When people say you’re going to build the brand—I would say ‘Actually, our brand is built. It’s very clear what our brand is.’ But how we communicate and articulate it is what we/I spend a lot of time thinking about. It’s pretty simple, what we need to accomplish. From a value prop standpoint, but also just as a brand presence, do you understand what the brand stands for as a consumer? Can you relate to it? Do we get you? And of course, do we have competitive pricing and fulfillment experience that is best-in-class? All of that has to be table stakes. But how we communicate what the brand really stands for and why consumers should care is a significant part of our growth strategy.
— Boxed Wholesale (@BoxedWholesale) October 12, 2017
The litte we have done, it’s clear that Boxed resonates with consumers from several perspectives from the technology to the CX to the wedding and college funds. One good example of that is the tampon tax, or what many referred to as the #rethinkpink campaign; the tampon tax is essentially a tax placed on feminine hygiene products in 30-plus states. So, if you’re in the one of those states buying tampons you could be paying nearly a 20 percent tax—so last year, we decided to cut tax off the price, at our own cost, if you happen to be shopping with us from one of those 30-plus states.

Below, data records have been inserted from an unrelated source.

/-- No command, and no sequence of commands, stops the core (R204); the only step with no next state
is the host's change of key in a message (notes/assumptions/1.md), and from every state a ZEROIZE
goes to IDLE. -/
def Obligations.CommandsNeverStopTheCore : Prop :=
  (∀ (is : List Instr) (s : State), RunsOn is s) ∧
  (∀ (s : State) (r : Refusal), step s = .refused r → r = .keyChangedInMessage ∧
    s.ctx.inMessage = true ∧ ∃ k rest, s.hostIn = .key k :: rest ∧ k ≠ s.portKey) ∧
  (∀ (is : List Instr) (s : State), ∃ t, execAll (is ++ [.zeroize]) s = .next t ∧
    t.ctx = Context.reset)

/-! ## The commands (41_init.md, 42_encrypt.md, 43_decrypt.md) -/

/-- NOP (R135): in every phase OK, no register written, nothing emitted; a frame with OP 0x00 and
any other bit of the word set is ILLEGAL_CMD. -/
def Obligations.NopReportsStatus : Prop :=
  ∀ s : State, exec .nop s = .next (s.answered s.ctx .ok []) ∧
    (∀ (cw : Word32) (rest : List Byte), cw.extractLsb' 0 8 = 0 → cw ≠ 0 →
      s.resetPending = false → s.rx = be32 cw.toNat ++ rest →
      step s = .next ({ s with rx := rest }.answered s.ctx .illegalCmd []))

/-- INIT_ENC in IDLE with a legal tag length and a non-empty IV (R130, R131, R132): every register
written, with J0 by R108 for a 12-byte IV and by R109 for any other, nothing emitted. -/
def Obligations.InitEncStartsEncryption : Prop :=
  ∀ (s : State) (tl : BitVec 5) (iv aad : List Byte),
    s.ctx.phase = .idle → tl.toNat ∈ [4, 8, 12, 13, 14, 15, 16] → iv ≠ [] →
    ∃ j : Block,
      (iv.length = 12 → blockBytes j = iv ++ [0, 0, 0, 1]) ∧
      (iv.length ≠ 12 → j = fold (s.cipher 0) (ghash (s.cipher 0) 0 iv)
        (blockOf (zeros 8 ++ be64 (8 * iv.length)))) ∧
      exec (.initEnc tl iv aad) s = .next (s.answered
        { phase := .encrypting, tlen := tl, h := s.cipher 0, j0 := j, cb := j,
          y := ghash (s.cipher 0) 0 aad, rem := 0, remLen := 0,
          aadLen := BitVec.ofNat 64 aad.length, procLen := 0, buf := [], bufLen := 0 } .ok [])

/-- INIT_DEC in IDLE with a legal tag length and a non-empty IV (R130, R131, R133). -/
def Obligations.InitDecStartsDecryption : Prop :=
  ∀ (s : State) (tl : BitVec 5) (iv aad : List Byte),
    s.ctx.phase = .idle → tl.toNat ∈ [4, 8, 12, 13, 14, 15, 16] → iv ≠ [] →
    ∃ j : Block,
      (iv.length = 12 → blockBytes j = iv ++ [0, 0, 0, 1]) ∧
      (iv.length ≠ 12 → j = fold (s.cipher 0) (ghash (s.cipher 0) 0 iv)
        (blockOf (zeros 8 ++ be64 (8 * iv.length)))) ∧
      exec (.initDec tl iv aad) s = .next (s.answered
        { phase := .decrypting, tlen := tl, h := s.cipher 0, j0 := j, cb := j,
          y := ghash (s.cipher 0) 0 aad, rem := 0, remLen := 0,
          aadLen := BitVec.ofNat 64 aad.length, procLen := 0, buf := [], bufLen := 0 } .ok [])

/-- R130: SEQUENCE outside IDLE, then INVALID_PARAM for a tag length outside the set, then
INVALID_PARAM for an empty IV, each with no register changed and nothing emitted, for both INITs;
and the whole frame is consumed all the same. -/
def Obligations.InitValidatesInOrder : Prop :=
  ∀ (s : State) (tl : BitVec 5) (iv aad rest : List Byte) (i : Instr),
    i = .initEnc tl iv aad ∨ i = .initDec tl iv aad → i.wf = true →
    s.resetPending = false → s.rx = encode i ++ rest →
    (s.ctx.phase ≠ .idle →
      step s = .next ({ s with rx := rest }.answered s.ctx .sequence [])) ∧
    (s.ctx.phase = .idle → tl.toNat ∉ [4, 8, 12, 13, 14, 15, 16] →
      step s = .next ({ s with rx := rest }.answered s.ctx .invalidParam [])) ∧
    (s.ctx.phase = .idle → tl.toNat ∈ [4, 8, 12, 13, 14, 15, 16] → iv = [] →
      step s = .next ({ s with rx := rest }.answered s.ctx .invalidParam []))

/-- ENC_UPDATE in ENCRYPTING (R150, R151): with D the bytes of REM and then the chunk, the full
blocks of D are encrypted with the keystream after CB, emitted and folded; CB steps once and
PROC_LEN grows by 16 per block; the rest of D is left in REM; every other register stays. -/
def Obligations.EncUpdateRunsThePipeline : Prop :=
  ∀ (s : State) (chunk d ct : List Byte) (n : Nat),
    s.ctx.phase = .encrypting →
    d = (blockBytes s.ctx.rem).take s.ctx.remLen.toNat ++ chunk →
    n = d.length / 16 →
    ct = streamXor s.cipher s.ctx.cb (d.take (16 * n)) →
    exec (.encUpdate chunk) s = .next (s.answered
      { s.ctx with
        cb := inc32^[n] s.ctx.cb
        y := ghash s.ctx.h s.ctx.y ct
        procLen := s.ctx.procLen + BitVec.ofNat 64 ct.length
        rem := blockOf (d.drop (16 * n))
        remLen := BitVec.ofNat 4 (d.drop (16 * n)).length } .ok ct)

/-- A LEN = 0 update changes nothing and emits nothing (R150 and R170, corner cases), in a state
that meets the invariant of `StepKeepsTheInvariant`. -/
def Obligations.EmptyUpdateChangesNothing : Prop :=
  ∀ s : State, s.ctx.Inv →
    (s.ctx.phase = .encrypting → exec (.encUpdate []) s = .next (s.answered s.ctx .ok [])) ∧
    (s.ctx.phase = .decrypting → exec (.decUpdate []) s = .next (s.answered s.ctx .ok []))

/-- Two ENC_UPDATEs of a split chunk emit together what one ENC_UPDATE of the whole chunk emits and
leave the same registers (R54, R154). -/
def Obligations.EncUpdateSplitsJoin : Prop :=
  ∀ (s : State) (a b : List Byte), s.ctx.phase = .encrypting →
    ∃ c₁ c₂ out₁ out₂,
      exec (.encUpdate a) s = .next (s.answered c₁ .ok out₁) ∧
      exec (.encUpdate b) (s.answered c₁ .ok out₁) =
        .next ((s.answered c₁ .ok out₁).answered c₂ .ok out₂) ∧
      exec (.encUpdate (a ++ b)) s = .next (s.answered c₂ .ok (out₁ ++ out₂))

/-- ENC_FINAL in ENCRYPTING with room for its output (R152, R153, R110, R112): the r bytes of REM
are encrypted with the first r bytes of the next keystream block and folded padded with zeros (when
r is 0 there is no counter step and no fold), then the length block is folded; the output is those
r ciphertext bytes and the first TLEN bytes of `E(J0) XOR Y`. REM is zeroed when r is above 0; when
r is 0, R152 does not write it, and it is zero already in a state that meets the invariant
(notes/assumptions/10.md). -/
def Obligations.EncFinalEmitsCiphertextAndTag : Prop :=
  ∀ (s : State) (outcap : Word64) (r : Nat) (ct : List Byte) (y rem : Block),
    s.ctx.phase = .encrypting →
    r = s.ctx.remLen.toNat →
    r + s.ctx.tlen.toNat ≤ outcap.toNat →
    ct = streamXor s.cipher s.ctx.cb ((blockBytes s.ctx.rem).take r) →
    y = fold s.ctx.h (if r = 0 then s.ctx.y else fold s.ctx.h s.ctx.y (blockOf (ct ++ zeros (16 - r))))
      (blockOf (be64 (8 * s.ctx.aadLen.toNat) ++ be64 (8 * (s.ctx.procLen.toNat + r)))) →
    rem = (if r = 0 then s.ctx.rem else 0) →
    exec (.encFinal outcap) s = .next (s.answered
      { s.ctx with
        phase := .done
        cb := if r = 0 then s.ctx.cb else inc32 s.ctx.cb
        y := y
        procLen := s.ctx.procLen + BitVec.ofNat 64 r
        rem := rem
        remLen := 0 } .ok
      (ct ++ (blockBytes (s.cipher s.ctx.j0 ^^^ y)).take s.ctx.tlen.toNat)) ∧
    (s.ctx.Inv → rem = 0)

/-- ENC_FINAL and DEC_FINAL without room for their output answer BUFFER_TOO_SMALL with no register
changed and nothing emitted (R152; R172 after its length check), so that a retry with enough room
answers as the first command would have. -/
def Obligations.FinalWithoutRoomCanBeRetried : Prop :=
  ∀ (s : State) (small large : Word64),
    (s.ctx.phase = .encrypting → small.toNat < s.ctx.remLen.toNat + s.ctx.tlen.toNat →
      exec (.encFinal small) s = .next (s.answered s.ctx .bufferTooSmall []) ∧
      ∀ c e out, exec (.encFinal large) s = .next (s.answered c e out) →
        exec (.encFinal large) (s.answered s.ctx .bufferTooSmall []) =
          .next ((s.answered s.ctx .bufferTooSmall []).answered c e out)) ∧
    (s.ctx.phase = .decrypting → s.ctx.tlen.toNat ≤ s.ctx.bufLen.toNat →
      small.toNat < s.ctx.bufLen.toNat - s.ctx.tlen.toNat →
      exec (.decFinal small) s = .next (s.answered s.ctx .bufferTooSmall []) ∧
      ∀ c e out, exec (.decFinal large) s = .next (s.answered c e out) →
        exec (.decFinal large) (s.answered s.ctx .bufferTooSmall []) =
          .next ((s.answered s.ctx .bufferTooSmall []).answered c e out))

/-- DEC_UPDATE in DECRYPTING of a chunk that fits (R170): the chunk's bytes stand in BUF from
BUF_LEN on, every other byte of BUF and every register but BUF and BUF_LEN stays, nothing is
emitted. -/
def Obligations.DecUpdateAppendsToBuf : Prop :=
  ∀ (s : State) (chunk : List Byte),
    s.ctx.phase = .decrypting →
    s.ctx.bufLen.toNat + chunk.length ≤ Config.ptBufBytes →
    ∃ buf bufLen, exec (.decUpdate chunk) s =
        .next (s.answered { s.ctx with buf := buf, bufLen := bufLen } .ok []) ∧
      bufLen.toNat = s.ctx.bufLen.toNat + chunk.length ∧
      ∀ k, buf.getD k 0 =
        if s.ctx.bufLen.toNat ≤ k ∧ k < s.ctx.bufLen.toNat + chunk.length
        then chunk.getD (k - s.ctx.bufLen.toNat) 0 else s.ctx.bufByte k

/-- R171: a chunk that does not fit resets every register, sets FAILED, stores nothing and answers
OUT_OF_MEMORY with STATUS 0x00000042; afterwards only NOP and ZEROIZE are accepted. -/
def Obligations.DecUpdateOverflowFails : Prop :=
  ∀ (s : State) (chunk : List Byte),
    s.ctx.phase = .decrypting → Config.ptBufBytes < s.ctx.bufLen.toNat + chunk.length →
    ∃ t, exec (.decUpdate chunk) s = .next t ∧
      t = { s with
            ctx := { phase := .failed, tlen := 0, h := 0, j0 := 0, cb := 0, y := 0, rem := 0,
                     remLen := 0, aadLen := 0, procLen := 0, buf := [], bufLen := 0 }
            respOut := s.respOut ++ [{ status := 0x00000042, out := [] }] } ∧
      ∀ i : Instr, exec i t = .next (t.answered t.ctx .sequence []) ↔ i ≠ .nop ∧ i ≠ .zeroize

/-- Two DEC_UPDATEs of a split chunk leave the registers that one DEC_UPDATE of the whole chunk
leaves (R54, R170), in a state that meets the invariant of `StepKeepsTheInvariant`. -/
def Obligations.DecUpdateSplitsJoin : Prop :=
  ∀ (s : State) (a b : List Byte), s.ctx.Inv → s.ctx.phase = .decrypting →
    s.ctx.bufLen.toNat + a.length + b.length ≤ Config.ptBufBytes →
    ∃ c₁ c₂,
      exec (.decUpdate a) s = .next (s.answered c₁ .ok []) ∧
      exec (.decUpdate b) (s.answered c₁ .ok []) =
        .next ((s.answered c₁ .ok []).answered c₂ .ok []) ∧
      exec (.decUpdate (a ++ b)) s = .next (s.answered c₂ .ok []) ∧
      c₂.buf = s.ctx.buf ++ (a ++ b)

/-- DEC_FINAL in DECRYPTING with a whole tag in BUF and room for the plaintext (R172, R173, R174),
in a state that meets the invariant of `StepKeepsTheInvariant`: the ciphertext (all of BUF but its
last TLEN bytes) is folded, then the length block; when the first TLEN bytes of `E(J0) XOR Y` are
the received tag the plaintext is emitted with OK, else nothing is emitted with AUTH_FAILED; in
both cases BUF is zeroed, CB has stepped once per block, PROC_LEN has grown by the ciphertext's
length, PHASE is DONE, and every other register stays. -/
def Obligations.DecFinalVerifiesThenReleases : Prop :=
  ∀ (s : State) (outcap : Word64) (n : Nat) (ct tag : List Byte) (y : Block) (c : Context),
    s.ctx.Inv → s.ctx.phase = .decrypting →
    s.ctx.buf = ct ++ tag → tag.length = s.ctx.tlen.toNat → n = ct.length → n ≤ outcap.toNat →
    y = fold s.ctx.h (ghash s.ctx.h s.ctx.y ct)
      (blockOf (be64 (8 * s.ctx.aadLen.toNat) ++ be64 (8 * n))) →
    c = { s.ctx with
          phase := .done
          cb := inc32^[(n + 15) / 16] s.ctx.cb
          y := y
          procLen := BitVec.ofNat 64 n
          buf := []
          bufLen := 0 } →
    ((blockBytes (s.cipher s.ctx.j0 ^^^ y)).take s.ctx.tlen.toNat = tag →
      exec (.decFinal outcap) s =
        .next (s.answered c .ok (streamXor s.cipher s.ctx.cb ct))) ∧
    ((blockBytes (s.cipher s.ctx.j0 ^^^ y)).take s.ctx.tlen.toNat ≠ tag →
      exec (.decFinal outcap) s = .next (s.answered c .authFailed []))

/-- R176: an input shorter than the tag answers AUTH_FAILED with no output, BUF zeroed, PHASE DONE,
and no fold, counter step or other register write, whatever OUTCAP is. -/
def Obligations.ShortDecryptInputFailsAuthentication : Prop :=
  ∀ (s : State) (outcap : Word64),
    s.ctx.phase = .decrypting → s.ctx.bufLen.toNat < s.ctx.tlen.toNat →
    exec (.decFinal outcap) s = .next (s.answered
      { s.ctx with phase := .done, buf := [], bufLen := 0 } .authFailed [])

/-- R174: for strings of one length the comparison is true exactly when every byte agrees, and so
exactly when the strings are equal. -/
def Obligations.TagComparisonIsEquality : Prop :=
  ∀ a b : List Byte, a.length = b.length →
    (constantTimeEqual a b = true ↔ ∀ k, k < a.length → a.getD k 0 = b.getD k 0) ∧
    (constantTimeEqual a b = true ↔ a = b)

/-- The release contract (R175): in DECRYPTING, in a state that meets the invariant of
`StepKeepsTheInvariant`, only a DEC_FINAL that answers OK emits a byte; it emits all n plaintext
bytes at once, and only when the tag of the whole message is the received one. -/
def Obligations.PlaintextOnlyAfterVerification : Prop :=
  ∀ (i : Instr) (s : State), s.ctx.Inv → s.ctx.phase = .decrypting →
    ∃ c e out, exec i s = .next (s.answered c e out) ∧
      (out ≠ [] → e = .ok ∧ (∃ n, i = .decFinal n) ∧
        ∃ ct tag, s.ctx.buf = ct ++ tag ∧ tag.length = s.ctx.tlen.toNat ∧
          out.length = ct.length ∧
          tag = (blockBytes (s.cipher s.ctx.j0 ^^^
            fold s.ctx.h (ghash s.ctx.h s.ctx.y ct)
              (blockOf (be64 (8 * s.ctx.aadLen.toNat) ++ be64 (8 * ct.length))))).take
            s.ctx.tlen.toNat)

/-! ## Whole messages (R113, R154, R177) -/

/-- A message encrypted in any chunks (R154, R113): the outputs of all responses together are the
ciphertext, plaintext byte k XORed with `E(inc32^(1 + k div 16)(J0))[k mod 16]`, and then the tag;
the final registers depend on the message alone, not on its chunks; and one response is answered
per command. -/
def Obligations.EncryptedMessageIsGcm : Prop :=
  ∀ (s : State) (tl : BitVec 5) (iv aad : List Byte) (chunks : List (List Byte))
    (outcap : Word64) (ct : List Byte),
    s.ctx.phase = .idle → tagLegal tl = true → iv ≠ [] →
    chunks.flatten.length % 16 + tl.toNat ≤ outcap.toNat →
    ct = streamXor s.cipher (deriveJ0 (s.cipher 0) iv) chunks.flatten →
    ∃ t, execAll (.initEnc tl iv aad :: (chunks.map .encUpdate ++ [.encFinal outcap])) s = .next t ∧
      outputSince s t =
        ct ++ messageTag s.cipher (deriveJ0 (s.cipher 0) iv) tl.toNat aad ct ∧
      t.ctx = messageEnd s.cipher tl iv aad ct ∧
      t.respOut.length = s.respOut.length + chunks.length + 2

That’s what our brand is—doing the right thing because we can, thinking about the customer first and telling that story to the masses is going to be critical for us in 2018 and beyond as we grow and scale to the next level.
So how we communicate all of that—what channels, where we spend—are all a part of that strategy for us because we will never have the budgets that the largest retailers have so we have to be smart and prioritize. So while our big priority for this next year is telling that brand story, that doesn’t mean we can and should be on all platforms and in every market. Certain markets make a lot of sense for us based on our customer profile, and there are certain channels that align very well with specific types of audiences; and then of course, there are things we’ll always test and learn—after all, we are a startup! So that’s how we’re thinking about telling our brand story to drive awareness and ultimately, growth for 2018.